If you’ve gotten accustomed to trading with a particular lot size, it may be hard for you to change. For example, all of your trading strategies may work best with a particular lot size. In addition, some brokers don’t allow you to have nano lots.

Some traders are very particular about their Expert Advisors. It’s not simple to change the lot size on that type of strategy. In that case, you won’t want to make any changes to that. A size change could decrease your profits.

If you’re using Expert Advisors, you can trade different currency pairs so that you don’t break the FIFO rule. Trading different currency pairs helps you to meet the requirements of trading. It helps you to manage your risk.

FIFO Trading

FIFO doesn’t stop you from benefiting by using portfolio trading. However, you should plan your portfolio of Expert Advisors carefully. Despite that, trading with a portfolio is harder than trading with a single Expert Advisor because of FIFO.

Traders should implement their strategies as safely they can. If you’re using a broker that only allows FIFO trading, and you want to use a portfolio of strategies, you may need to look at trading different currency pairs.

FIFO Trading Prohibited On MT5

Several Forex brokers offer MT4 or MT5. Some of these brokers are based in the US, so they only allow FIFO trading. In that case, if you’re using the MT5 platform and you try to close another position before the first one, you will get an error message. This says that the FIFO rule prohibits the action you want to take. When you get that message, you need to sort your positions according to the time that you opened them.

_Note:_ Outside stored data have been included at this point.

-- ==== Sys2Proof/Machine/State.lean ====
section
/-! DEFINITION. The machine's state as plain data, and its state after reset.

Everything indexed (registers, cores, spires, launches) is a list of (key, value) pairs read through fget of Machine/Bits.lean:
an unlisted key reads as its reset value. Cores are keyed by core number (R37), spires by place number / 4, valleys by core
number / 64, plains by core number / 4096. Memory is keyed by a global physical address: package * 2^52 + device physical
address (R296); byte o of the scratchpad of spire p is at 2^60 + p * 2^20 + o. -/

namespace Sys2Proof.Machine
open Sys2Proof

/-- Why a step stops. Every step of this device goes on (R98, R349: what an instruction cannot do is a trap, which is taken). -/
inductive Fault where
  /-- Raised by nothing: an input of the schedule that names what the machine does not have changes nothing (R2, log 1). Safe. -/
  | illFormedInput
  deriving DecidableEq, Repr

/-- Why a step has no meaning. -/
inductive Refusal where
  /-- Raised by exec for a row without a meaning yet; no arm raises it in this model. Safe. -/
  | notModelled (mnemonic : String)
  deriving DecidableEq, Repr

/-- A trap as it is raised: cause code, info, whether the error was raised earlier and is reported here (R348). -/
structure Trap where
  code : Nat
  info : Word
  dfr  : Bool := false
  /-- a HOLD_EXPIRED raised by a last-read release: re is 0 (R349) -/
  noRe : Bool := false
  deriving DecidableEq, Repr

/-- A pointer register (R21). -/
structure Ptr where
  base : BitVec 48 := 0
  s1   : BitVec 32 := 64
  c1   : BitVec 16 := 1
  s2   : BitVec 32 := 0
  c2   : BitVec 16 := 1
  i1   : BitVec 16 := 0
  i2   : BitVec 16 := 0
  deriving DecidableEq, Repr

/-- A stop of an itinerary (R253). -/
structure Stop where
  any  : Bool
  post : Bool
  pol  : BitVec 2
  hold : BitVec 16
  alt  : BitVec 20
  core : BitVec 20
  deriving DecidableEq, Repr

/-- A run of bytes: virtual address, global physical address, bytes. -/
structure Seg where
  va : Nat
  ga : Nat
  n  : Nat
  deriving DecidableEq, Repr

/-- An itinerary's header and stops (R252), as they travel with the tile, and the elements of its shape (R257): the
physical address and size of each run of bytes of the tile in memory. -/
structure Itin where
  base  : Nat := 0
  bytes : Nat := 0
  tile  : BitVec 32 := 0
  land  : Bool := false
  stops : List Stop := []
  slot  : Nat := 0
  segs  : List Seg := []
  lix   : Option Nat := none
  /-- the tensor shape record of a shaped request, by which identical requests are told (R258) -/
  shape : List Byte := []
  deriving DecidableEq, Repr

/-- What an instruction that its unit keeps pending has read and checked at issue (R93, R94, R215, R222, R254, R285): nothing, its
checks, the bytes it has read there (a tensor shape record, a payload, a descriptor), a tile request and its saddle, a physical address,
or the bits of q registers; with an entry of the send queue that it holds from its issue on (R214); full: the queue has none for it. -/
inductive Prep where
  | none
  | checked
  | shape (bs : List Byte)
  | tile (saddle : Nat) (it : Itin)
  | addr (pa : Nat)
  | bits (qs : List (BitVec 128))
  | full
  | entry (p : Prep)
  deriving DecidableEq, Repr

/-- A pending instruction of a strand (R90): an instruction its unit has accepted and not completed. -/
structure Pend where
  pc    : BitVec 48
  instr : Instr
  /-- window instructions that may still issue -/
  win   : Nat
  /-- unit of R91: 1 scalar long, 2 local memory, 3 vector, 4 matrix, 5 message -/
  unit  : Nat
  /-- g registers as they stood at issue (R93) -/
  g     : List (Nat × Word)
  /-- place in the order of acceptance on its core (R91) -/
  order : Nat
  /-- window instructions of it that have committed: W of R98 -/
  w     : Nat := 0
  /-- false while it waits behind an earlier pending instruction of its strand on its unit (R96) -/
  com   : Bool := true
  /-- steps of a macro-operation already committed (R182) -/
  step  : Nat := 0
  /-- its pointer registers as they stood at its first step, by number (R22, R184) -/
  ptrs  : List (Nat × Ptr) := []
  /-- a macro-operation has started; the A rows of its row group, or the addresses of its drain (R182, R200) -/
  started : Bool := false
  rows  : List Nat := []
  /-- tag of the request it waits for, when it waits for an answer -/
  tag   : Option Nat := none
  /-- the answer, when it has arrived: a value, or a trap -/
  ans   : Option Word := none
  /-- the trap it has raised, held until it can be delivered (R98, R99) -/
  trap  : Option Trap := none
  /-- dflt, sqcfg and rngs as they stood at issue (R34, R93); rngs goes on with what the instruction draws (R60, R61) -/
  dflt  : Word := 0
  sqcfg : Word := 0
  rngs  : Word := 0
  /-- what it read and checked at its issue (R254, R285) -/
  prep  : Prep := .none
  /-- it is the re-execution of R352 -/
  re    : Bool := false
  /-- its strand is in the waiting state for it (R339) -/
  yields : Bool := false
  deriving DecidableEq, Repr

When you find the oldest position, you should close it first.

You usually get that problem with MT5. MT4 is the platform that was developed before the FIFO rule. That is, it was not required for Forex brokers to close the oldest trade first when MT4 was the only product available from MetaTrader.

The new feature on MT5 has made it unpopular among retail traders. For this reason, some brokers only offer MT4. If you’re using MT5 you can’t hedge on the same pair. You can open positions on different currency pairs.

MT5 has a few features with make it hard to work around the FIFO rule with the same account. However, there are some brokers that will allow you to open more than one trading account and use MT5. In this way, you can have opposing positions with the same currency pair.

You’ll meet up on a few blocks if you only have one account and you try to open multiple positions on the same currency pair. Your orders will merge automatically. So, MT5 will put all your positions into one order. That satisfies both the FIFO rule and the rules that prevent hedging in Forex.

MetaTrader follows the FIFO rule in the United States

Check your Broker’s Rules

All brokers have different rules. This means that the workarounds that are good for one won’t be of much benefit with another broker. Similarly, sometimes what works on a demo account, won’t work when you’re trading Forex with real cash.

For example, on a demo account you might use a wider range of lot sizes than you would with real cash. You shouldn’t do that. Test your strategy on the platform in the demo version, just as you would in the live version.

If you plan to stick to a specific lot size with real capital, that’s the lot size you should use with your demo account. If you do that, you’ll be notified right away if you’re violating the FIFO rule with your demo account. That way, you’ll know immediately if the broker only allows FIFO trading.

Conclusion

Some traders try to work around the rule by opening two accounts at the same broker. They always go long on one account. However, they make sure that they always go short on the other account. They also transfer funds from one account to the other.

That strategy only works at some brokers. Some brokers don’t allow you to have more than one account some brokers also don’t allow you to transfer funds between multiple accounts.

Earlier in this article you learned that it’s sometimes possible to work around the FIFO rule by opening trades of different lot sizes. That workaround doesn’t function as you might want it to at all brokers. That’s because some brokers will merge your orders. When they do that, they calculate the average price for the entire lot.